Death of the Liberal Class - Chris Hedges [110]
There are times—and this moment in humane history may turn out to be one of them—when human beings are forced to respond to repression with violence. I was in Sarajevo during the war in Bosnia. We knew what the Serbian forces ringing the capital would do to us if they broke through the defenses and trench system around the besieged city. We had the examples of the Drina Valley or the city of Vukovar, where about a third of the Muslim inhabitants had been killed and the rest herded into refugee or displacement camps. The only choice, if one wanted to defend your family and community, was to pick up a weapon.

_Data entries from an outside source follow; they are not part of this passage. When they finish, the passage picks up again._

/-- What every command but RESET and RESET_END makes of the roles: its moves one after another, or nothing. -/
theorem Part.act_moves (p : Part) (i : Instr) :
    Part.Reach (p.MayEnter i) (p.headTaken i) (p.act i) ∨ ((p.act i).rcu = p.rcu ∧ (p.act i).profile = p.profile) := by
  have calm := Part.Calm.start (p.MayEnter i) p
  have stands (h : p.RolesStand (p.act i)) : Part.Reach (p.MayEnter i) p (p.act i) := calm.reach.stands h
  by_cases hi : i = .egressRecordTaken
  · subst hi
    change Part.Reach _ _ p.egressTaken ∨ p.egressTaken.rcu = p.rcu ∧ p.egressTaken.profile = p.profile
    unfold Part.egressTaken
    split
    · exact .inr ⟨rfl, rfl⟩
    · rename_i r rest he
      dsimp only
      have hbase : p.headTaken .egressRecordTaken = { p with evp := { p.evp with egress := rest } } := by
        simp [Part.headTaken, he]
      rw [hbase]
      cases hm : Part.emitMark { p with evp := { p.evp with egress := rest } } with
      | some q => exact .inr (Part.emitMark_roles (p := { p with evp := { p.evp with egress := rest } }) hm)
      | none =>
        refine .inl ?_
        rw [Option.getD_none]
        unfold Part.giveFreed
        split
        · exact Part.reach_giveGeneral _ _
        · exact .start
  rw [Part.headTaken_eq_self hi]
  refine .inl ?_
  have popped := calm.popIngress
  unfold Part.act
  cases i with
  | reset | fragment | resetEnd => exact .start
  | clearWalkVisit =>
    refine stands ?_
    change p.RolesStand p.clearVisit
    unfold Part.clearVisit Part.onlyIf
    (repeat' split) <;> exact .of_eq
  | clearWalkEnd =>
    refine stands ?_
    change p.RolesStand p.clearEnd
    unfold Part.clearEnd Part.onlyIf
    (repeat' split) <;> exact .of_eq
  | profileRecord => exact calm.takeRecord fun ws hk => by simpa [Part.handle, hk] using popped.handle ws
  | openRecord => exact calm.takeRecord fun ws hk => by simpa [Part.handle, hk] using popped.handle ws
  | updateRecord => exact calm.takeRecord fun ws hk => by simpa [Part.handle, hk] using popped.handle ws
  | closeRecord => exact calm.takeRecord fun ws hk => by simpa [Part.handle, hk] using popped.handle ws
  | aliveRecord => exact calm.takeRecord fun ws hk => by simpa [Part.handle, hk] using popped.handle ws
  | releaseRecord => exact calm.takeRecord fun ws hk => by simpa [Part.handle, hk] using popped.handle ws
  | handoverRecord => exact calm.takeRecord fun ws hk => by simpa [Part.handle, hk] using popped.handle ws
  | statusRecord => exact calm.takeRecord fun ws hk => by simpa [Part.handle, hk] using popped.handle ws
  | malformedRecord => exact calm.takeRecord (f := fun q ws => (q, refusal ws .malformed)) fun _ _ => popped.reach
  | egressRecordTaken => exact absurd rfl hi
  | revokedRecord =>
    refine stands ?_
    change p.RolesStand p.placeRevoked
    unfold Part.placeRevoked
    split
    · split
      · rename_i hr
        exact (p.stands_takeRevoked hr).trans (.of_place [_] rfl rfl)
      · rfl
    · rfl
  | batchRecord =>
    refine stands ?_
    change p.RolesStand p.placeBatch
    unfold Part.placeBatch
    split
    · split
      · rename_i hb
        exact (p.stands_takeBatch hb).trans (.of_place [_] rfl rfl)
      · rfl
    · rfl
  | alignFrame l rx | pulseFrame l rx | deltaFrame l rx | dropFrame l rx | receiptFrame l rx | claimFrame l rx
  | answerFrame l rx | yieldFrame l rx => exact calm.receive _ l rx
  | badFrame l rx =>
    refine stands ?_
    change p.RolesStand (p.receiveBad l rx)
    unfold Part.receiveBad
    split
    · exact p.stands_countBad l
    · rfl
  | transmitterTake => exact stands p.stands_transmitterTake
  | frameStart =>
    refine stands ?_
    change p.RolesStand p.startFrame
    unfold Part.startFrame
    (repeat' split) <;> exact .of_eq
  | collision => exact stands p.stands_collision
  | backoffEnd =>
    refine stands ?_
    change p.RolesStand p.backoffOver
    unfold Part.backoffOver
    (repeat' split) <;> exact .of_eq
  | frameComplete => exact stands p.stands_frameDone
  | receiptTimerExpiry =>
    refine stands ?_
    change p.RolesStand p.receiptTimer
    unfold Part.receiptTimer
    split
    · exact p.stands_timeOut _
    · rfl
  | pauseTimerExpiry => exact .onlyIf _ fun _ => calm.reach.stands .of_eq
  | receiptDelay =>
    exact .onlyIf _ fun _ => calm.reach.stands (.trans (q := p.noteWaited) .of_eq (Part.stands_transmitterTake _))
  | livenessTimerExpiry y => exact .onlyIf _ fun _ => calm.lose y
  | pulseEpoch =>
    change Part.Reach _ p p.epochNow
    unfold Part.epochNow
    split
    · refine .onlyIf _ fun _ => ?_
      unfold Part.epoch
      dsimp only
      split
      · rename_i hm
        refine .evaluateAll (Part.Calm.judgeHealth (calm.stands ?_) hm)
        exact .of_eq
      · exact calm.reach.stands .of_eq
    · exact .start
  | engineSilenceTimerExpiry =>
    refine .onlyIf _ fun hran => ?_
    have silenced : p.RolesStand { p with rcu := { p.rcu with silence := none } } :=
      ⟨rfl, fun _ => .refl _, rfl, nofun, ⟨[], (List.append_nil _).symm⟩, rfl, rfl, fun _ hd => hd.of_eq hd.takeover rfl⟩
    have fenced {q : Part} (hq : Part.Reach (p.MayEnter .engineSilenceTimerExpiry) p q)
        (hm : p.RolesSound → q.isMember = true) :
        Part.Reach (p.MayEnter .engineSilenceTimerExpiry) p (q.applyFence { q.rcu.fence with engineSilent := true }) :=
      hq.applyFence (by simp [FenceCauses.any]) hm
    refine fenced (calm.reach.stands silenced) fun sound => ?_
    -- only a member's engine silence timer runs
    by_contra hm
    have hm : p.isMember = false := Bool.eq_false_iff.2 hm
    simp [(sound.other hm).2.2, Part.ranOut] at hran
  | listenTimerExpiry g =>
    refine .onlyIf _ fun hdue => .evaluateAll ?_
    have hr : p.role g = .listen := by
      simp only [Part.listenDue, Bool.and_eq_true, decide_eq_true_eq] at hdue
      exact hdue.1
    split
    · exact calm.reach.claims g .vacant (.inr hr) nofun
    · exact calm.reach.enterStandby g _ fun _ => .inl hr
  | vacancyTimerExpiry g =>
    refine .onlyIf _ fun hdue => ?_
    have ranOut : p.RolesStand (p.setGroup g { p.group g with vacancy := .runOut }) := by
      refine p.stands_setGroup rfl rfl fun hok => ?_
      rw [GroupRec.ok_iff] at hok ⊢
      obtain ⟨hclaim, hpending, hhandover, hlisten, hdead, hvacancy, hheld⟩ := hok
      refine ⟨hclaim, hpending, hhandover, hlisten, hdead, fun _ => hvacancy fun hv => ?_, hheld⟩
      simp [Part.vacancyDue, hv] at hdue
    exact (calm.reach.stands ranOut).evaluateAll
  | deadTimeExpiry g => exact .onlyIf _ fun _ => p.reach_deadTimeEnd g
  | holdOffExpiry g =>
    have ended : p.RolesStand (p.setGroup g { p.group g with holdOff := none }) := p.stands_setGroup rfl rfl id
    exact .onlyIf _ fun _ => (calm.reach.stands ended).evaluateAll
  | handoverTimerExpiry g =>
    refine .onlyIf _ fun hdue => .evaluateAll ?_
    have hr : p.role g = .yielding := by
      simp only [Part.handoverDue, Bool.and_eq_true, decide_eq_true_eq] at hdue
      exact hdue.1
    exact calm.reach.completeYield hr fun _ => (calm.kept g).inactive (by simp [hr])
  | healthWindowEnd l =>
    change Part.Reach _ p (p.windowNow l)
    unfold Part.windowNow
    split
    · exact .onlyIf _ fun _ => calm.reach.stands (p.stands_setLane_laneTo _ _ _ _ _)
    · exact .start
  | quietExpiry l =>
    refine .onlyIf _ fun _ => calm.reach.stands ?_
    unfold Part.quietExpiry
    split
    · exact p.stands_laneTo _ _
    · exact .of_eq
  | retrainTimerExpiry l report => exact .onlyIf _ fun _ => calm.reach.stands (p.stands_setLane_laneTo _ _ _ _ _)
  | lineFault l report => exact .onlyIf _ fun _ => calm.reach.stands (p.stands_setLane_laneTo _ _ _ _ _)
  | lineFaultClear l => exact stands (p.stands_setLane_laneTo _ _ _ _ _)
  | alignDue l =>
    change Part.Reach _ p (p.alignNow l)
    unfold Part.alignNow
    split
    · exact .onlyIf _ fun _ => calm.reach.stands .of_eq
    · exact .start
  | grantLapse g =>
    refine .onlyIf _ fun _ => calm.reach.stands ?_
    unfold Part.lapseGrant
    split <;> exact .of_eq
  | refreshWalkVisit =>
    change Part.Reach _ p p.refreshVisit
    unfold Part.refreshVisit
    split
    · exact .start
    · split
      · exact .start
      · dsimp only
        refine .flushTests (calm.reach.stands ?_)
        split
        · exact (p.stands_refreshEntry _ _).trans .of_eq
        · exact .of_eq
  | refreshWalkEnd =>
    refine stands ?_
    change p.RolesStand p.refreshEnd
    unfold Part.refreshEnd Part.onlyIf
    (repeat' split) <;> exact .of_eq
  | takeoverWalkVisit g => exact stands (p.stands_takeoverVisit g)
  | takeoverWalkEnd g => exact stands (p.stands_takeoverEnd g)
  | forgetWalkVisit g =>
    change Part.Reach _ p (p.forgetVisit g)
    unfold Part.forgetVisit
    split
    · exact .start
    · split
      · exact .start
      · dsimp only
        have marked {q : Part} (hq : p.RolesStand q) (c : Nat) :
            Part.Reach (p.MayEnter (.forgetWalkVisit g)) p (q.setForget g (some c)) :=
          (calm.stands hq).reach.forgets g (some c) ((calm.stands hq).kept g)
        refine marked ?_ _
        (repeat' split) <;> exact .of_eq
  | forgetWalkEnd g => exact p.reach_forgetEnd g
  | ingressRecordArrival ws =>
    refine stands (.foldl (fun q w => ?_) ws p)
    unfold Part.pushWord
    split
    · exact .of_place [] (List.append_nil _).symm rfl
    · rfl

But violence has inherent problems. Those who proved most adept at defending Sarajevo came from the criminal class. When they were not shooting at Bosnian Serb forces, they were looting the apartments of ethnic Serbs in Sarajevo and often executing them, as well as terrorizing their fellow Muslims. When you ingest the poison of violence, even in a just cause, it corrupts, deforms, and perverts you.
Violence is also a drug. Those most addicted to violence are those who have access to weapons and a penchant for force. And killers rise to the surface of all armed movements, even those that could be defined as just, and contaminate them with the intoxicating and seductive power that comes with the capacity to kill and destroy. I have seen it in war after war. When you go down that road, you end up pitting your monsters against their monsters. And the sensitive, the humane, and the gentle, those with a propensity to nurture and protect life, are pushed aside and often murdered.

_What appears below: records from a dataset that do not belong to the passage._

-- ==== Sys2Proof/Decode.lean ====
section
/-! DEFINITION. The decoder and, after it, the encoder: bits to instructions and back (spec/02_encoding.md).
A word or halfword is a natural number whose bit 0 is the least significant bit; a 64-bit form is its prefix word and its
base word. Each pattern that is not an instruction decodes to a rejection with a name (R47). -/

namespace Sys2Proof

/-- Bit `k` of a word. -/
def bitAt (w k : Nat) : Bool := w / 2 ^ k % 2 == 1

/-- A flag at bit `k` of a word. -/
def bitTo (b : Bool) (k : Nat) : Nat := if b then 2 ^ k else 0

/-- The length in bytes that the first halfword announces (R32). -/
def lengthOf (h : Nat) : Nat := if h % 2 = 0 then 2 else if h % 4 = 1 then 4 else 8


/-- The fields of `OpA` at their places in a base word. -/
def OpOf.a (w : Nat) : OpA :=
  ⟨BitVec.ofNat 5 (w / 2 ^ 18), BitVec.ofNat 5 (w / 2 ^ 13), BitVec.ofNat 5 (w / 2 ^ 8)⟩

/-- The bits of `OpA` in a base word. -/
def OpTo.a (f : OpA) : Nat :=
  f.b.toNat * 2 ^ 18 + f.a.toNat * 2 ^ 13 + f.d.toNat * 2 ^ 8

/-- The fields of `OpI14` at their places in a base word. -/
def OpOf.i14 (w : Nat) : OpI14 :=
  ⟨BitVec.ofNat 14 (w / 2 ^ 18), BitVec.ofNat 5 (w / 2 ^ 13), BitVec.ofNat 5 (w / 2 ^ 8)⟩

/-- The bits of `OpI14` in a base word. -/
def OpTo.i14 (f : OpI14) : Nat :=
  f.imm.toNat * 2 ^ 18 + f.a.toNat * 2 ^ 13 + f.d.toNat * 2 ^ 8

/-- The fields of `OpSh6` at their places in a base word. -/
def OpOf.sh6 (w : Nat) : OpSh6 :=
  ⟨BitVec.ofNat 6 (w / 2 ^ 18), BitVec.ofNat 5 (w / 2 ^ 13), BitVec.ofNat 5 (w / 2 ^ 8)⟩

/-- The bits of `OpSh6` in a base word. -/
def OpTo.sh6 (f : OpSh6) : Nat :=
  f.sh.toNat * 2 ^ 18 + f.a.toNat * 2 ^ 13 + f.d.toNat * 2 ^ 8

/-- The fields of `OpI13` at their places in a base word. -/
def OpOf.i13 (w : Nat) : OpI13 :=
  ⟨BitVec.ofNat 13 (w / 2 ^ 18), BitVec.ofNat 5 (w / 2 ^ 13), BitVec.ofNat 5 (w / 2 ^ 8)⟩

/-- The bits of `OpI13` in a base word. -/
def OpTo.i13 (f : OpI13) : Nat :=
  f.imm.toNat * 2 ^ 18 + f.a.toNat * 2 ^ 13 + f.d.toNat * 2 ^ 8

/-- The fields of `OpM11` at their places in a base word. -/
def OpOf.m11 (w : Nat) : OpM11 :=
  ⟨BitVec.ofNat 11 (w / 2 ^ 21), BitVec.ofNat 5 (w / 2 ^ 13), BitVec.ofNat 5 (w / 2 ^ 8)⟩

/-- The bits of `OpM11` in a base word. -/
def OpTo.m11 (f : OpM11) : Nat :=
  f.imm.toNat * 2 ^ 21 + f.a.toNat * 2 ^ 13 + f.d.toNat * 2 ^ 8

/-- The fields of `OpSA` at their places in a base word. -/
def OpOf.sA (w : Nat) : OpSA :=
  ⟨BitVec.ofNat 3 (w / 2 ^ 29), bitAt w 28, bitAt w 27, BitVec.ofNat 5 (w / 2 ^ 18), BitVec.ofNat 5 (w / 2 ^ 13), BitVec.ofNat 5 (w / 2 ^ 8)⟩

/-- The bits of `OpSA` in a base word. -/
def OpTo.sA (f : OpSA) : Nat :=
  f.sc.toNat * 2 ^ 29 + bitTo f.rl 28 + bitTo f.aq 27 + f.b.toNat * 2 ^ 18 + f.a.toNat * 2 ^ 13 + f.d.toNat * 2 ^ 8

/-- The fields of `OpU19` at their places in a base word. -/
def OpOf.u19 (w : Nat) : OpU19 :=
  ⟨BitVec.ofNat 19 (w / 2 ^ 13), BitVec.ofNat 5 (w / 2 ^ 8)⟩

/-- The bits of `OpU19` in a base word. -/
def OpTo.u19 (f : OpU19) : Nat :=
  f.imm.toNat * 2 ^ 13 + f.d.toNat * 2 ^ 8

/-- The fields of `OpBr` at their places in a base word. -/
def OpOf.br (w : Nat) : OpBr :=
  ⟨BitVec.ofNat 9 (w / 2 ^ 23), BitVec.ofNat 5 (w / 2 ^ 18), BitVec.ofNat 5 (w / 2 ^ 13), BitVec.ofNat 5 (w / 2 ^ 8)⟩

/-- The bits of `OpBr` in a base word. -/
def OpTo.br (f : OpBr) : Nat :=
  f.hi.toNat * 2 ^ 23 + f.b.toNat * 2 ^ 18 + f.a.toNat * 2 ^ 13 + f.lo.toNat * 2 ^ 8

/-- The fields of `OpC` at their places in a base word. -/
def OpOf.c (w : Nat) : OpC :=
  ⟨BitVec.ofNat 12 (w / 2 ^ 20), BitVec.ofNat 5 (w / 2 ^ 13), BitVec.ofNat 5 (w / 2 ^ 8)⟩

/-- The bits of `OpC` in a base word. -/
def OpTo.c (f : OpC) : Nat :=
  f.idx.toNat * 2 ^ 20 + f.a.toNat * 2 ^ 13 + f.d.toNat * 2 ^ 8

/-- The fields of `OpV` at their places in a base word. -/
def OpOf.v (w : Nat) : OpV :=
  ⟨bitAt w 28, bitAt w 27, bitAt w 26, BitVec.ofNat 3 (w / 2 ^ 23), BitVec.ofNat 5 (w / 2 ^ 18), BitVec.ofNat 5 (w / 2 ^ 13), BitVec.ofNat 5 (w / 2 ^ 8)⟩

/-- The bits of `OpV` in a base word. -/
def OpTo.v (f : OpV) : Nat :=
  bitTo f.l 28 + bitTo f.cb 27 + bitTo f.ca 26 + f.pred.toNat * 2 ^ 23 + f.vb.toNat * 2 ^ 18 + f.va.toNat * 2 ^ 13 + f.vd.toNat * 2 ^ 8

/-- The fields of `OpVS` at their places in a base word. -/
def OpOf.vS (w : Nat) : OpVS :=
  ⟨bitAt w 28, bitAt w 26, BitVec.ofNat 3 (w / 2 ^ 23), BitVec.ofNat 5 (w / 2 ^ 18), BitVec.ofNat 5 (w / 2 ^ 13), BitVec.ofNat 5 (w / 2 ^ 8)⟩

/-- The bits of `OpVS` in a base word. -/
def OpTo.vS (f : OpVS) : Nat :=
  bitTo f.l 28 + bitTo f.ca 26 + f.pred.toNat * 2 ^ 23 + f.xb.toNat * 2 ^ 18 + f.va.toNat * 2 ^ 13 + f.vd.toNat * 2 ^ 8

/-- The fields of `OpCv` at their places in a base word. -/
def OpOf.cv (w : Nat) : OpCv :=
  ⟨BitVec.ofNat 3 (w / 2 ^ 29), bitAt w 28, bitAt w 26, BitVec.ofNat 3 (w / 2 ^ 23), BitVec.ofNat 5 (w / 2 ^ 18), BitVec.ofNat 5 (w / 2 ^ 13), BitVec.ofNat 5 (w / 2 ^ 8)⟩

/-- The bits of `OpCv` in a base word. -/
def OpTo.cv (f : OpCv) : Nat :=
  f.fn.toNat * 2 ^ 29 + bitTo f.l 28 + bitTo f.ca 26 + f.pred.toNat * 2 ^ 23 + f.t.toNat * 2 ^ 18 + f.va.toNat * 2 ^ 13 + f.vd.toNat * 2 ^ 8

/-- The fields of `OpVM` at their places in a base word. -/
def OpOf.vM (w : Nat) : OpVM :=
  ⟨bitAt w 28, bitAt w 26, BitVec.ofNat 3 (w / 2 ^ 23), BitVec.ofNat 5 (w / 2 ^ 18), BitVec.ofNat 5 (w / 2 ^ 13), BitVec.ofNat 5 (w / 2 ^ 8)⟩

/-- The bits of `OpVM` in a base word. -/
def OpTo.vM (f : OpVM) : Nat :=
  bitTo f.l 28 + bitTo f.c 26 + f.pred.toNat * 2 ^ 23 + f.b.toNat * 2 ^ 18 + f.a.toNat * 2 ^ 13 + f.vd.toNat * 2 ^ 8

/-- The fields of `OpVMX` at their places in a base word. -/
def OpOf.vMX (w : Nat) : OpVMX :=
  ⟨BitVec.ofNat 3 (w / 2 ^ 29), bitAt w 28, bitAt w 26, BitVec.ofNat 3 (w / 2 ^ 23), BitVec.ofNat 5 (w / 2 ^ 18), BitVec.ofNat 5 (w / 2 ^ 13), BitVec.ofNat 5 (w / 2 ^ 8)⟩

/-- The bits of `OpVMX` in a base word. -/
def OpTo.vMX (f : OpVMX) : Nat :=
  f.sc.toNat * 2 ^ 29 + bitTo f.l 28 + bitTo f.c 26 + f.pred.toNat * 2 ^ 23 + f.vb.toNat * 2 ^ 18 + f.a.toNat * 2 ^ 13 + f.vd.toNat * 2 ^ 8

/-- The fields of `OpVA` at their places in a base word. -/
def OpOf.vA (w : Nat) : OpVA :=
  ⟨BitVec.ofNat 3 (w / 2 ^ 29), bitAt w 28, bitAt w 27, bitAt w 26, BitVec.ofNat 3 (w / 2 ^ 23), BitVec.ofNat 5 (w / 2 ^ 18), BitVec.ofNat 5 (w / 2 ^ 8)⟩

/-- The bits of `OpVA` in a base word. -/
def OpTo.vA (f : OpVA) : Nat :=
  f.sc.toNat * 2 ^ 29 + bitTo f.l 28 + bitTo f.rl 27 + bitTo f.aq 26 + f.pred.toNat * 2 ^ 23 + f.vb.toNat * 2 ^ 18 + f.vd.toNat * 2 ^ 8

/-- The fields of `OpAW` at their places in a base word. -/
def OpOf.aW (w : Nat) : OpAW :=
  ⟨bitAt w 28, bitAt w 27, bitAt w 26, BitVec.ofNat 3 (w / 2 ^ 23), BitVec.ofNat 5 (w / 2 ^ 18), BitVec.ofNat 5 (w / 2 ^ 13), BitVec.ofNat 2 (w / 2 ^ 8)⟩

/-- The bits of `OpAW` in a base word. -/
def OpTo.aW (f : OpAW) : Nat :=
  bitTo f.l 28 + bitTo f.cb 27 + bitTo f.ca 26 + f.pred.toNat * 2 ^ 23 + f.b.toNat * 2 ^ 18 + f.a.toNat * 2 ^ 13 + f.n.toNat * 2 ^ 8

/-- The fields of `OpSM` at their places in a base word. -/
def OpOf.sM (w : Nat) : OpSM :=
  ⟨bitAt w 28, bitAt w 27, bitAt w 26, BitVec.ofNat 3 (w / 2 ^ 23), BitVec.ofNat 5 (w / 2 ^ 18), BitVec.ofNat 5 (w / 2 ^ 13), BitVec.ofNat 4 (w / 2 ^ 8)⟩

/-- The bits of `OpSM` in a base word. -/
def OpTo.sM (f : OpSM) : Nat :=
  bitTo f.l 28 + bitTo f.cb 27 + bitTo f.ca 26 + f.pred.toNat * 2 ^ 23 + f.b.toNat * 2 ^ 18 + f.a.toNat * 2 ^ 13 + f.sd.toNat * 2 ^ 8

/-- The fields of `OpDS` at their places in a base word. -/
def OpOf.dS (w : Nat) : OpDS :=
  ⟨bitAt w 28, BitVec.ofNat 3 (w / 2 ^ 23), BitVec.ofNat 5 (w / 2 ^ 18), BitVec.ofNat 5 (w / 2 ^ 13), BitVec.ofNat 5 (w / 2 ^ 8)⟩

/-- The bits of `OpDS` in a base word. -/
def OpTo.dS (f : OpDS) : Nat :=
  bitTo f.l 28 + f.sc.toNat * 2 ^ 23 + f.b.toNat * 2 ^ 18 + f.a.toNat * 2 ^ 13 + f.d.toNat * 2 ^ 8

/-- The fields of `OpAC` at their places in a base word. -/
def OpOf.aC (w : Nat) : OpAC :=
  ⟨BitVec.ofNat 2 (w / 2 ^ 25), BitVec.ofNat 2 (w / 2 ^ 23), BitVec.ofNat 5 (w / 2 ^ 18), BitVec.ofNat 5 (w / 2 ^ 13), BitVec.ofNat 5 (w / 2 ^ 8)⟩

/-- The bits of `OpAC` in a base word. -/
def OpTo.aC (f : OpAC) : Nat :=
  f.po.toNat * 2 ^ 25 + f.tk.toNat * 2 ^ 23 + f.b.toNat * 2 ^ 18 + f.a.toNat * 2 ^ 13 + f.d.toNat * 2 ^ 8

/-- The fields of a tile form: `p` is the prefix word, `w` the base word (R37, R41). -/
def OpOf.tile (p w : Nat) : OpTile :=
  ⟨bitAt p 28, bitAt p 27, BitVec.ofNat 3 (p / 2 ^ 24), BitVec.ofNat 2 (p / 2 ^ 22), BitVec.ofNat 2 (p / 2 ^ 20), BitVec.ofNat 2 (p / 2 ^ 18), BitVec.ofNat 4 (p / 2 ^ 14), BitVec.ofNat 4 (p / 2 ^ 10), BitVec.ofNat 2 (p / 2 ^ 8), bitAt w 28, bitAt w 27, bitAt w 26, BitVec.ofNat 3 (w / 2 ^ 23), BitVec.ofNat 5 (w / 2 ^ 18), BitVec.ofNat 5 (w / 2 ^ 13), BitVec.ofNat 5 (w / 2 ^ 8)⟩

/-- The prefix word of a tile form, of prefix class `c` (R41). -/
def OpTo.prefixWord (c : Nat) (f : OpTile) : Nat :=
  3 + 4 * c + bitTo f.ff 28 + bitTo f.us 27 + f.ks.toNat * 2 ^ 24 + f.fsa.toNat * 2 ^ 22 + f.fsb.toNat * 2 ^ 20 + f.kind.toNat * 2 ^ 18 + f.cp.toNat * 2 ^ 14 + f.rp.toNat * 2 ^ 10 + f.t.toNat * 2 ^ 8

/-- The base word of a tile form, with function `fn` (R37, R43). -/
def OpTo.tileBase (fn : Nat) (f : OpTile) : Nat :=
  1 + fn * 2 ^ 29 + bitTo f.l 28 + bitTo f.cb 27 + bitTo f.ca 26 + f.pred.toNat * 2 ^ 23 + f.vb.toNat * 2 ^ 18 + f.va.toNat * 2 ^ 13 + f.vd.toNat * 2 ^ 8

/-- Major 0x01 (R46). -/
def decodeMajor01 (w : Nat) : Option Instr :=
  if w / 2 ^ 23 % 2 ^ 9 = 0 then some (.add (OpOf.a w))
  else if w / 2 ^ 23 % 2 ^ 9 = 1 then some (.sub (OpOf.a w))
  else if w / 2 ^ 23 % 2 ^ 9 = 2 then some (.and (OpOf.a w))
  else if w / 2 ^ 23 % 2 ^ 9 = 3 then some (.or (OpOf.a w))
  else if w / 2 ^ 23 % 2 ^ 9 = 4 then some (.xor (OpOf.a w))
  else if w / 2 ^ 23 % 2 ^ 9 = 5 then some (.sll (OpOf.a w))
  else if w / 2 ^ 23 % 2 ^ 9 = 6 then some (.srl (OpOf.a w))
  else if w / 2 ^ 23 % 2 ^ 9 = 7 then some (.sra (OpOf.a w))
  else if w / 2 ^ 23 % 2 ^ 9 = 8 then some (.slt (OpOf.a w))
  else if w / 2 ^ 23 % 2 ^ 9 = 9 then some (.sltn (OpOf.a w))
  else if w / 2 ^ 23 % 2 ^ 9 = 10 then some (.min (OpOf.a w))
  else if w / 2 ^ 23 % 2 ^ 9 = 11 then some (.max (OpOf.a w))
  else if w / 2 ^ 23 % 2 ^ 9 = 12 then some (.minn (OpOf.a w))
  else if w / 2 ^ 23 % 2 ^ 9 = 13 then some (.maxn (OpOf.a w))
  else if w / 2 ^ 23 % 2 ^ 9 = 16 then some (.mul (OpOf.a w))
  else if w / 2 ^ 23 % 2 ^ 9 = 17 then some (.mulh (OpOf.a w))
  else if w / 2 ^ 23 % 2 ^ 9 = 18 then some (.mulhn (OpOf.a w))
  else if w / 2 ^ 23 % 2 ^ 9 = 20 then some (.div (OpOf.a w))
  else if w / 2 ^ 23 % 2 ^ 9 = 21 then some (.divn (OpOf.a w))
  else if w / 2 ^ 23 % 2 ^ 9 = 22 then some (.rem (OpOf.a w))
  else if w / 2 ^ 23 % 2 ^ 9 = 23 then some (.remn (OpOf.a w))
  else if w / 2 ^ 23 % 2 ^ 9 = 24 then some (.addw (OpOf.a w))
  else if w / 2 ^ 23 % 2 ^ 9 = 25 then some (.subw (OpOf.a w))
  else if w / 2 ^ 23 % 2 ^ 9 = 32 then some (.clz (OpOf.a w))
  else if w / 2 ^ 23 % 2 ^ 9 = 33 then some (.ctz (OpOf.a w))
  else if w / 2 ^ 23 % 2 ^ 9 = 34 then some (.popc (OpOf.a w))
  else none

The romantic vision of war and violence is as prevalent among many on the radical left as it is in the mainstream culture. Those who resist with force cannot hope to defeat the corporate state. They will not sustain the cultural values that must be sustained if we are to have a future worth living. Armed resistance movements are always mutations of the violence that spawned them. I am not naïve enough to think I could have avoided these armed movements had I been a landless Salvadoran or Guatemalan peasant, a Palestinian in Gaza, or a Muslim in Sarajevo. Threatened on all sides with violence and destruction, I probably would have taken up a gun. But violent response to repression, whether it achieves its goals or not, is counterproductive. It always results in the brutal sacrifice of innocents and the destruction of the culture and traditions that make us human. Violence must be avoided, although finally not at the expense of our own survival. Nonviolent acts of disobedience and the breaking of laws to disrupt the corporate assault on human life and the ecosystem will keep us whole. Once we use violence against violence, we enter a moral void.
Democracy, a system designed to challenge the status quo, has been corrupted to serve the status quo. The abject failure of activists and the liberal class to push corporate, industrialized states toward serious environmental reform, to thwart imperial adventurism, or to build a humane policy toward the world’s poor stems from an inability to face these new configurations of power.
Our passivity is due, in part, to our inability to confront the awful fact of extinction, either our own inevitable mortality or that of the human species. The emotional cost of confronting death is painful. We prefer illusion.